* _EXERCISE DETAILS_: Transcribe every record exactly.

Dataset entries
↓↓↓

-- ==== Sys2Proof/Machine/Worklist.lean ====
section
/-! DEFINITION. MAJ 0x2C: the Ordered Worklist (R195 to R219, R448 to R453, R476): binding, push, pop and retire, floor rounds with LOWER
and CAP, spills, steals, termination and handover. Shards of other span devices are outside the model. -/

namespace Sys2Proof.Machine

open Sys2Proof

/-! ## Records (R195, R196) -/

def wlRecOf (ctx : Nat) (addr : W64) (r : Nat) : WlRec :=
  { ctx := ctx, addr := addr, spbase := BitVec.ofNat 64 (bits r 1023 960), stbase := BitVec.ofNat 64 (bits r 959 896),
    spch := bits r 895 864, clmask := BitVec.ofNat 40 (bits r 863 824), spanmask := BitVec.ofNat 16 (bits r 823 808),
    w := bits r 807 803, lambda := bits r 802 797 }

/-- An empty slot (R206, R476). -/
def newShard (core : Nat) : Shard :=
  { core := core, bound := false, f := 0xFFFFFFFF, cap := 0xFFFFFFFF, capRound := 0, items := [], chunks := [], given := [], taken := [],
    push := 0, ret := 0, reported := none, lowering := none, pushes := [], pops := [], holds := [], spillToken := none,
    known := false, vacated := false, leaving := false, doing := none, rets := [] }

/-- A worklist as its first binding makes it: every slot that the record names carries it (R476). -/
def newWorklist (id : Nat) (r : WlRec) : Worklist :=
  { id := id, wrec := r, shards := ((List.range 40).filter fun c => r.clmask.getLsbD c).flatMap fun c => (clusterCores c).map newShard,
    armed := false, terminated := false, round := 0, result := none, roundOpen := false, wave := none, killed := false,
    unreachable := none }

/-- The slot number of a core's shard on this device (R196). -/
def slotNum (s : State) (r : WlRec) (core : Nat) : Nat := (if r.spanmask = 0 then 0 else 160 * s.pkg.spanDev) + core

/-- The address of spill chunk i of a shard. -/
def chunkVa (s : State) (r : WlRec) (core i : Nat) : W64 := r.spbase + BitVec.ofNat 64 (512 * (r.spch * slotNum s r core + i))

/-! ## Events of a worklist -/

/-- Whether some shard holds or awaits items (R206). -/
def wlActive (w : Worklist) : Bool := w.shards.any fun sh => decide (localMin w sh < noKey) || !sh.pops.isEmpty || !sh.pushes.isEmpty

/-- Post the next floor round and the next wave where they are due and not yet posted (R206, R213); a holder of the floor that pops wait for is looked at
(R216). -/
def wlTick (w : Nat) (s : State) : State := match wlOf s w with
  | none => s
  | some x =>
    let s := boostHolders s
    if x.terminated then s else
    let s := if wlActive x && !s.agenda.any (fun d => d.ev == .floorRoundStart w) then postCycles 512 (.floorRoundStart w) s else s
    if x.armed && !s.agenda.any (fun d => d.ev == .terminationWave w) then postCycles 512 (.terminationWave w) s else s

/-- Whether a debugger holds the die of a shard (R167, R218). -/
def shardHeld (s : State) (core : Nat) : Bool := dieStopped s (coreDie core)

/-- The span devices of a worklist to which no route is left (R28, R218). -/
def cutPeers (s : State) (w : Worklist) : List Nat :=
  (List.range 16).filter fun d => w.wrec.spanmask.getLsbD d && d != s.pkg.spanDev && (routeTo s d).isNone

↑↑↑

* _ANSWER SECTION_:
-- ==== Sys2Proof/Machine/Worklist.lean ====
section
/-! DEFINITION. MAJ 0x2C: the Ordered Worklist (R195 to R219, R448 to R453, R476): binding, push, pop and retire, floor rounds with LOWER
and CAP, spills, steals, termination and handover. Shards of other span devices are outside the model. -/

namespace Sys2Proof.Machine

open Sys2Proof

/-! ## Records (R195, R196) -/

def wlRecOf (ctx : Nat) (addr : W64) (r : Nat) : WlRec :=
  { ctx := ctx, addr := addr, spbase := BitVec.ofNat 64 (bits r 1023 960), stbase := BitVec.ofNat 64 (bits r 959 896),
    spch := bits r 895 864, clmask := BitVec.ofNat 40 (bits r 863 824), spanmask := BitVec.ofNat 16 (bits r 823 808),
    w := bits r 807 803, lambda := bits r 802 797 }

/-- An empty slot (R206, R476). -/
def newShard (core : Nat) : Shard :=
  { core := core, bound := false, f := 0xFFFFFFFF, cap := 0xFFFFFFFF, capRound := 0, items := [], chunks := [], given := [], taken := [],
    push := 0, ret := 0, reported := none, lowering := none, pushes := [], pops := [], holds := [], spillToken := none,
    known := false, vacated := false, leaving := false, doing := none, rets := [] }

/-- A worklist as its first binding makes it: every slot that the record names carries it (R476). -/
def newWorklist (id : Nat) (r : WlRec) : Worklist :=
  { id := id, wrec := r, shards := ((List.range 40).filter fun c => r.clmask.getLsbD c).flatMap fun c => (clusterCores c).map newShard,
    armed := false, terminated := false, round := 0, result := none, roundOpen := false, wave := none, killed := false,
    unreachable := none }

/-- The slot number of a core's shard on this device (R196). -/
def slotNum (s : State) (r : WlRec) (core : Nat) : Nat := (if r.spanmask = 0 then 0 else 160 * s.pkg.spanDev) + core

/-- The address of spill chunk i of a shard. -/
def chunkVa (s : State) (r : WlRec) (core i : Nat) : W64 := r.spbase + BitVec.ofNat 64 (512 * (r.spch * slotNum s r core + i))

/-! ## Events of a worklist -/

/-- Whether some shard holds or awaits items (R206). -/
def wlActive (w : Worklist) : Bool := w.shards.any fun sh => decide (localMin w sh < noKey) || !sh.pops.isEmpty || !sh.pushes.isEmpty

/-- Post the next floor round and the next wave where they are due and not yet posted (R206, R213); a holder of the floor that pops wait for is looked at
(R216). -/
def wlTick (w : Nat) (s : State) : State := match wlOf s w with
  | none => s
  | some x =>
    let s := boostHolders s
    if x.terminated then s else
    let s := if wlActive x && !s.agenda.any (fun d => d.ev == .floorRoundStart w) then postCycles 512 (.floorRoundStart w) s else s
    if x.armed && !s.agenda.any (fun d => d.ev == .terminationWave w) then postCycles 512 (.terminationWave w) s else s

/-- Whether a debugger holds the die of a shard (R167, R218). -/
def shardHeld (s : State) (core : Nat) : Bool := dieStopped s (coreDie core)

/-- The span devices of a worklist to which no route is left (R28, R218). -/
def cutPeers (s : State) (w : Worklist) : List Nat :=
  (List.range 16).filter fun d => w.wrec.spanmask.getLsbD d && d != s.pkg.spanDev && (routeTo s d).isNone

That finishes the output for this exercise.